For years they have been on separate paths, but since crisis is a synonym of corporate reputation, clients no longer worry about hiring a law firm when looking for a solution to their conflicts, but for several years they have understood that simultaneously they should look for someone who watches over their public image before it causes reputational damage and economic costs.

This is something that many traditional law firms were slow to notice and they even refused to share their strategies, obviously for reasons of confidentiality and trust; however, experience has taught me that cases that have been successful in their final resolution are not only those that are won in courts but those that have been handled jointly by professionals from various fields, so that the day after a legal decision a person can look at their peers peacefully.

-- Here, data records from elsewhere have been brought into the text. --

/-- The frame in coding is written as one unit of TD2, or does not fit and ends the stage. -/
def State.writeUnit (s : State) (n : Nat) (st : Stage) (r : EncRun) (x : EncStream) (key req : Bool) : State :=
  let (cs, fl, s) := s.encFrame n st x r.frame
  let q := x.frameIndex key
  let codes := cs.flatMap (toLE (if x.tenBit then 2 else 1))
  let unit := x.unitOf q key codes
  let o := dTd st.desc 2
  if o.c < r.bytes + unit.length then
    ({ s with vid := { s.vid with encs := s.vid.encs.put r.stream { x with keyReq := x.keyReq || req } } }).endEncode n 0x0B
  else
    let forced := req || (r.force && r.frame == 0)
    let x' := { x with
      count := x.count + 1
      qNext := nextBase x unit.length
      sinceKey := if key then 1 else x.sinceKey + 1
      lastRef := Config.codedRecon (x.frameSettings q key) (x.refsFor key) codes, last2Ref := x.lastRef
      golden := if key ∨ x.sinceKey % 16 = 0 then Config.codedRecon (x.frameSettings q key) (x.refsFor key) codes else x.golden }
    let r' := { r with frame := r.frame + 1, bytes := r.bytes + unit.length, coding := none }
    let s := (s.raise n fl).writeElems (st.who n) o 0 r.bytes (unit.map BitVec.toNat)
    let s := { s with vid := { s.vid with encs := s.vid.encs.put r.stream x', encRuns := s.vid.encRuns.put n r' } }
    let s := s.writeEnt (st.who n) x.record x.count
      (toLE 4 x.count ++ toLE 1 (b2n key + 2 * b2n forced) ++ toLE 1 q ++ toLE 2 0 ++ toLE 4 unit.length ++ toLE 4 0
        ++ toLE 8 r.bytes ++ toLE 4 0)
    let s := (s.tick1 veFrames).bump veBytes unit.length
    let s := if key then s.tick1 veKeyFrames else s
    if st.ending then s.endEncode n s.endedBy else if r.frame + 1 = (dTd st.desc 0).t then s.endEncode n 0 else s

def execEncodeUnitWritten (slot : Nat) (s : State) : Out :=
  answer s (match s.stage slot, s.vid.encRuns.find slot with
    | some st, some r => match s.vid.encs.find r.stream, r.coding with
      | some x, some (key, req) => (s.writeUnit slot st r x key req).serveEnc x.engine
      | _, _ => s
    | _, _ => s)

/-- An encode stream closes: its slot is free with a new generation. -/
def State.closeEnc (s : State) (i : Nat) : State :=
  if (s.vid.encs.find i).isNone then s
  else { s with vid := { s.vid with encs := s.vid.encs.del i, encGen := s.vid.encGen.put i (s.vid.encGen.get 0 i + 1) } }

def execVencClose (slot : Nat) (s : State) : Out :=
  answer s (match s.stage slot with
    | none => s
    | some st =>
      if st.phase ≠ .running ∨ st.opcode ≠ 0x0F ∨ op1 st.desc 0xE0 ≠ 2 ∨ !s.vidTurn st then s
      else match s.encStream (vidHandle st.desc) with
        | none => s.finishWorst slot 2
        | some (i, x) => if x.secure ≠ st.secure then s.finishWorst slot 4 else (s.endVenc slot i st 0).closeEnc i)

end Sys2Proof.Machine
end

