-- ==== Sys2Proof/Machine/Dictionary.lean ====
section
/-!
DEFINITION. The Weloc protocol over its transports: segments, managers, transfers, the checks of a request, and what a write to each
object does (spec/08 R218; spec/15 R401-R416, R419, R428; spec/16 R434, R435, R444; spec/17 R471, R475; spec/18 R491). No object holds
more than 64 KiB, so every upload serves a copy and CHANGED is never answered (R412).
-/
namespace Sys2Proof.Machine

/-! ### Managers (R409) -/

/-- The identity of a manager: transport and endpoint, whatever session carries its message. -/
def mgrKey (m : Manager) : Manager :=
  match m.via with
  | .link d => ⟨.link d, 0, none⟩
  | v => ⟨v, m.eid, none⟩

/-- The world of a manager's message (Table 15.3, spec/16 R445). -/
def State.mgrSecure (s : State) (m : Manager) : Bool :=
  match m.session with
  | none => false
  | some n => match s.sec.sessions.find n with
    | none => false
    | some x => x.established && x.secure && x.via == m.via

/-- A session that carries a message exists on its transport. -/
def State.sessionOk (s : State) (m : Manager) : Bool :=
  match m.session with
  | none => true
  | some n => match s.sec.sessions.find n with
    | none => false
    | some x => x.established && x.via == m.via

/-- The always-on domain is up in this start (R415). -/
def State.aoUp (s : State) : Bool := s.boot.ended.contains (0, 0)

/-- Largest LEN of a transport (Table 15.3); none where Weloc does not run. -/
def welocLimit : Transport → Option Nat
  | .i3c _ => some 240
  | .vdm => some 1024
  | .doe => none
  | .link _ => some 10

/-- A manager is heard: it becomes the one heard last; a 33rd displaces the one silent longest, with its transfers. -/
def State.hear (s : State) (k : Manager) : State :=
  let d := s.dict
  let x : ManagerSt := (d.managers.find? (fun y => y.manager == k)).getD { manager := k, cursor := s.evlog.oldest }
  let rest := d.managers.filter (fun y => y.manager != k)
  let gone := if 32 ≤ rest.length then rest.head?.map ManagerSt.manager else none
  let rest := if 32 ≤ rest.length then rest.drop 1 else rest
  let xfers := d.xfers.filter (fun p => some p.2.manager != gone)
  { s.headland with dict := { d with managers := rest ++ [x], xfers := xfers } }

def State.mgr (s : State) (k : Manager) : ManagerSt :=
  (s.dict.managers.find? (fun y => y.manager == k)).getD { manager := k }

def State.setMgr (s : State) (x : ManagerSt) : State :=
  { s with dict := { s.dict with managers := s.dict.managers.map (fun y => if y.manager = x.manager then x else y) } }

/-! ### Answers (Table 15.4) -/

/-- What the device answers. -/
inductive Reply where
  | ack (flags : Nat) (data : List Byte)
  | abort (code : Nat)
  | busy (us : Nat)
deriving DecidableEq, Repr

/-- The bytes of a segment (Table 15.2). -/
def segBytes (cmd flags tag seq index sub : Nat) (data : List Byte) : List Byte :=
  let body := toLE 1 cmd ++ toLE 1 flags ++ toLE 1 tag ++ toLE 1 seq ++ toLE 2 index ++ toLE 1 sub ++ toLE 1 0 ++ toLE 2 data.length ++ data
  body ++ toLE 4 (crc32c body)

def segCmd (b : List Byte) : Nat := field b 0 1
def segTag (b : List Byte) : Nat := field b 2 1
def segSeq (b : List Byte) : Nat := field b 3 1
def segIndex (b : List Byte) : Nat := field b 4 2
def segSub (b : List Byte) : Nat := field b 6 1
def segLen (b : List Byte) : Nat := field b 8 2
def segData (b : List Byte) : List Byte := (b.drop 10).take (segLen b)

/-- A segment that R405 does not discard. -/
def segOk (limit : Nat) (b : List Byte) : Bool :=
  decide (14 ≤ b.length) && b.length == 14 + segLen b && decide (segLen b ≤ limit)
    && field b (10 + segLen b) 4 == crc32c (b.take (10 + segLen b))

/-- MCTP framing of a Weloc segment (R406): message type 0x7F, the PCI vendor identifier with its most significant byte first. -/
def welocFrame (b : List Byte) : List Byte := [0x7F#8, 0x1B#8, 0x9F#8] ++ b

/-- Send an answer to a manager. -/
def State.weloc (s : State) (m : Manager) (b : List Byte) : State :=
  match m.via with
  | .link d => s.sendMsg d 0x0C m.eid b
  | v => s.reply v (.weloc m (welocFrame b))

/-- The answer to a request segment. -/
def replySeg (req : List Byte) (r : Reply) : List Byte :=
  let out := fun (cmd flags : Nat) (data : List Byte) => segBytes cmd flags (segTag req) (segSeq req) (segIndex req) (segSub req) data
  match r with
  | .ack flags data => out 0x84 (1 + flags) data
  | .abort code => out 0x8F 1 (toLE 1 code)
  | .busy us => out 0x8E 1 (toLE 4 us)

/-- Send a reply; BUSY answers are counted. -/
def State.sendReply (s : State) (m : Manager) (req : List Byte) (r : Reply) : State :=
  let s := match r with
    | .busy _ => { s with dict := { s.dict with busy := min (2 ^ 32 - 1) (s.dict.busy + 1) } }
    | _ => s
  s.weloc m (replySeg req r)

/-- Keep the last answered expedited request of a manager for 1 s (R413); a BUSY answer is not kept. -/
def State.keep (s : State) (m : Manager) (req : List Byte) (r : Reply) : State :=
  match r with
  | .busy _ => s
  | _ => s.setMgr { s.mgr (mgrKey m) with last := some (req, replySeg req r, s.time, s.mgrSecure m) }

/-! ### Checks (Table 15.6) -/

/-- The hint of a BUSY answer before the dictionary is whole (R415, spec/17 R473). -/
def State.phaseHint (s : State) : Nat := max 1000 (398000 - (s.time - s.boot.startTime) / 1000)

/-- Checks 3 and 4: the phase of the dictionary, the index and the subindex. -/
def State.checkObject (s : State) (i sub : Nat) : Option Reply :=
  if !s.boot.full && !s.hif.safeMode && !(decide (0x1000 ≤ i) && decide (i ≤ 0x1FFF)) then some (.busy s.phaseHint)
  else if (objHigh i).isNone then some (.abort 0x02)
  else if (objEntry i sub).isNone then some (.abort 0x03)
  else none

/-- A request from Open is denied at an object (R401, spec/16 R431): logged, and counted where the block is Secure. -/
def State.denyObject (s : State) (i sub : Nat) : State :=
  let s := s.log 0x0301 0x7D (i * 256 + sub)
  if 0x7000 ≤ i ∧ i ≤ 0x7FFF then (s.tick1 secDeniedIn).notifySecure else s

/-- A boot-table entry that Open may not write. -/
def State.bootSecure (s : State) (i : Nat) : Bool :=
  decide (0x2100 ≤ i) && decide (i ≤ 0x21FF) && (s.bootRegion (i - 0x2100)).secure

/-- Check 6 for a write: the code, 0 passes. -/
def State.writeAccess (s : State) (i : Nat) (e : ObjRow) (secure : Bool) : Nat :=
  if e.acc = .ro ∨ e.acc = .const then 0x04
  else if (e.s || s.bootSecure i) && !secure then 0x06
  else 0

/-- The firmware slot of an object. -/
def fwSlot (i sub : Nat) : Option Nat := if i = 0x1F00 ∧ sub = 3 then some 0 else if i = 0x1F00 ∧ sub = 4 then some 1 else none

/-- A bring-up step reads firmware: BS03, which reads both slots. -/
def State.fwRead (s : State) : Bool := s.boot.running.any (fun p => p.1.1 == 3)

/-- Check 7: a slot that may not be written now (R428). -/
def State.fwState (s : State) (i sub : Nat) : Bool :=
  match fwSlot i sub with
  | none => false
  | some k => k == s.store.fwActive || s.fwRead

def State.openXfers (s : State) : Map Nat Xfer := s.dict.xfers.filter (fun p => !p.2.ended)

/-- Check 8 for a write: why it is BUSY (Table 15.7). -/
def State.writeBusy (s : State) (i sub : Nat) (e : ObjRow) : Option Nat :=
  if e.p && s.warned then some 1000
  else if 0x4500 ≤ i ∧ i ≤ 0x45FF ∧ sub = 1 ∧ s.fnInUse (i - 0x4500) then some 1000
  else none

/-! ### What a write does -/

/-- A running descriptor written by a Secure manager (spec/16 R434): the code, 0 accepted. -/
def State.regionRun (s : State) (i sub : Nat) (w : Nat) : Nat × State :=
  let old := s.region i
  if sub = 1 then
    let new := old.withCtrl (w &&& regCtrlRw.toNat)
    match s.regRefusal i new with
    | some .state => (0x0D, s)
    | some .range => (0x08, s)
    | none => (0, s.applyRegion i new)
  else if old.valid then (0x0D, s)
  else if old.clearing then (0x0D, s)
  else (0, s.setRegion i (if sub = 2 then { old with base := w % 2 ^ 27 } else { old with size := w % 2 ^ 27 }))

/-- An image written to a function slot: stored, or the slot emptied (spec/08 R216, R218). -/
def State.fnWrite (s : State) (k : Nat) (image : List Byte) : Nat × State :=
  let x := s.fnSlots.get {} k
  if image.isEmpty ∨ imgLegal image then
    (0, { s with fnSlots := s.fnSlots.put k { image := image, version := x.version + 1 } })
  else (0x0E, s)

/-- A value of a setting takes its place. -/
def State.settingWrite (s : State) (i sub : Nat) (e : ObjRow) (v : List Byte) (secure : Bool) : Nat × State :=
  if !s.valueOk i sub e v then (0x08, s)
  else
    let v := if 0x2100 ≤ i ∧ i ≤ 0x21FF then toLE 4 (objMask i sub (ofLE v)) else v
    if 0x2100 ≤ i ∧ i ≤ 0x21FF ∧ sub = 1 ∧ bit (ofLE v) 30 ∧ !secure then (0x06, s.denyObject i sub)
    else
      let s := { s with objs := s.objs.put (i, sub) v }
      let s := if i = 0x5001 ∧ sub = 1 then (List.range 4).foldl State.laserOutputs s else s
      let s := if i = 0x6000 ∧ sub = 1 ∧ ofLE v ≠ 0 then { s with mem := { s.mem with scrubHours := ofLE v } } else s
      (0, if e.p then s.touchStore else s)

/-- Apply a value (check 11 and 12): the abort code, 0 applied. -/
def State.applyValue (s : State) (m : Manager) (i sub : Nat) (e : ObjRow) (v : List Byte) : Nat × State :=
  let secure := s.mgrSecure m
  let one := v == [0x01#8]
  match i, sub with
  | 0x1011, _ => if one then (0, s.restoreDefaults secure) else (0x08, s)
  | 0x7000, 2 =>
    if v.length ≠ 48 then (0x08, s)
    else if m.session.isNone then (0x0D, s)
    else (match s.claimOwner v with | none => (0x0D, s) | some t => (0, t))
  | 0x7000, 3 => if !one then (0x08, s) else (match s.revokeOwner with | none => (0x0D, s) | some t => (0, t))
  | 0x9000, 5 => (0, s.setMgr { s.mgr (mgrKey m) with cursor := ofLE v })
  | 0xA000, 3 => if one then (0, { s with boot := { s.boot with restore := true } }) else (0x08, s)
  | 0xA000, 4 => if one then (0, { s with boot := { s.boot with clear := true } }) else (0x08, s)
  | _, _ =>
    if 0x7100 ≤ i ∧ i ≤ 0x71FF then s.regionRun (i - 0x7100) sub (ofLE v)
    else if 0x4500 ≤ i ∧ i ≤ 0x45FF then s.fnWrite (i - 0x4500) v
    else if 0x5400 ≤ i ∧ i ≤ 0x57FF ∧ (s.peer (i - 0x5400)).ports ≠ [] then (0x0D, s)     -- a direct peer's route (R311)
    else s.settingWrite i sub e v secure

/-- The ACK of an applied write (R424). -/
def State.ackOf (s : State) (e : ObjRow) : Reply :=
  if !e.p then .ack 0 []
  else match s.ackSeq with
    | some n => .ack 0 (toLE 4 n)
    | none => .ack 2 []

/-- A whole value for an object from checks 6 to 12. -/
def State.writeWhole (s : State) (m : Manager) (i sub : Nat) (e : ObjRow) (v : List Byte) : Reply × State :=
  let a := s.writeAccess i e (s.mgrSecure m)
  if a = 0x06 then (.abort a, s.denyObject i sub)
  else if a ≠ 0 then (.abort a, s)
  else if s.fwState i sub then (.abort 0x0D, s)
  else match s.writeBusy i sub e with
    | some us => (.busy us, s)
    | none =>
      if !e.ty.fits v.length ∨ (fwSlot i sub).isSome then (.abort 0x07, s)
      else
        let (code, t) := s.applyValue m i sub e v
        if code = 0 then (t.ackOf e, t) else (.abort code, t)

This surely requires a coordinated work from the beginning, although of course always with the premise that the communication strategy needs to be subject to the legal strategy, unless otherwise mandated by the client.

However, communication professionals are little served by learning about the progress of their client’s case in the news or by the court. If there is no joint work in decision-making and definition of strategies from the beginning, you run the risk of taking false steps.

3 thoughts on “The New, Close Relationship Between Communication Agencies and Law Firms

  1. HMA Public Relations has many long-term relationships with members of the legal community here in Arizona. Both as clients as well as assisting the attorneys with communications needs for their clients. We have found the relationships to be mutually beneficial.

  2. Legal firms recognise the need to work with public affairs agencies to fight public opinion outside the court room. We have been working with law firms for the past 18 years. Our first case was a class action taken by members of a country club.

    In fact, Dentons, one of the biggest law firms in the world, formed an association of public affairs agencies named The NextLaw, to support them in issue and crisis management globally. Mileage was invited (thanks to our track record in crisis management)
    to be a member last year.

  3. n my 30 years in the PR business, one of the most dramatic changes I have witnessed is the shift in how lawyers and PR professionals regard one another. Early in my career, we were lined up on opposite sides of the table during a crisis, with the lawyers insisting we say nothing and the PR team pleading for permission to issue some sort of response.

    Flash forward three decades, and now some of my closest and smartest collaborators are the lawyers with whom we share a mutual client. There is true respect for the role that each team plays. And, as I often tell clients, the more “tugging” that goes on between your legal and communications teams, the stronger the guidance you are likely to receive.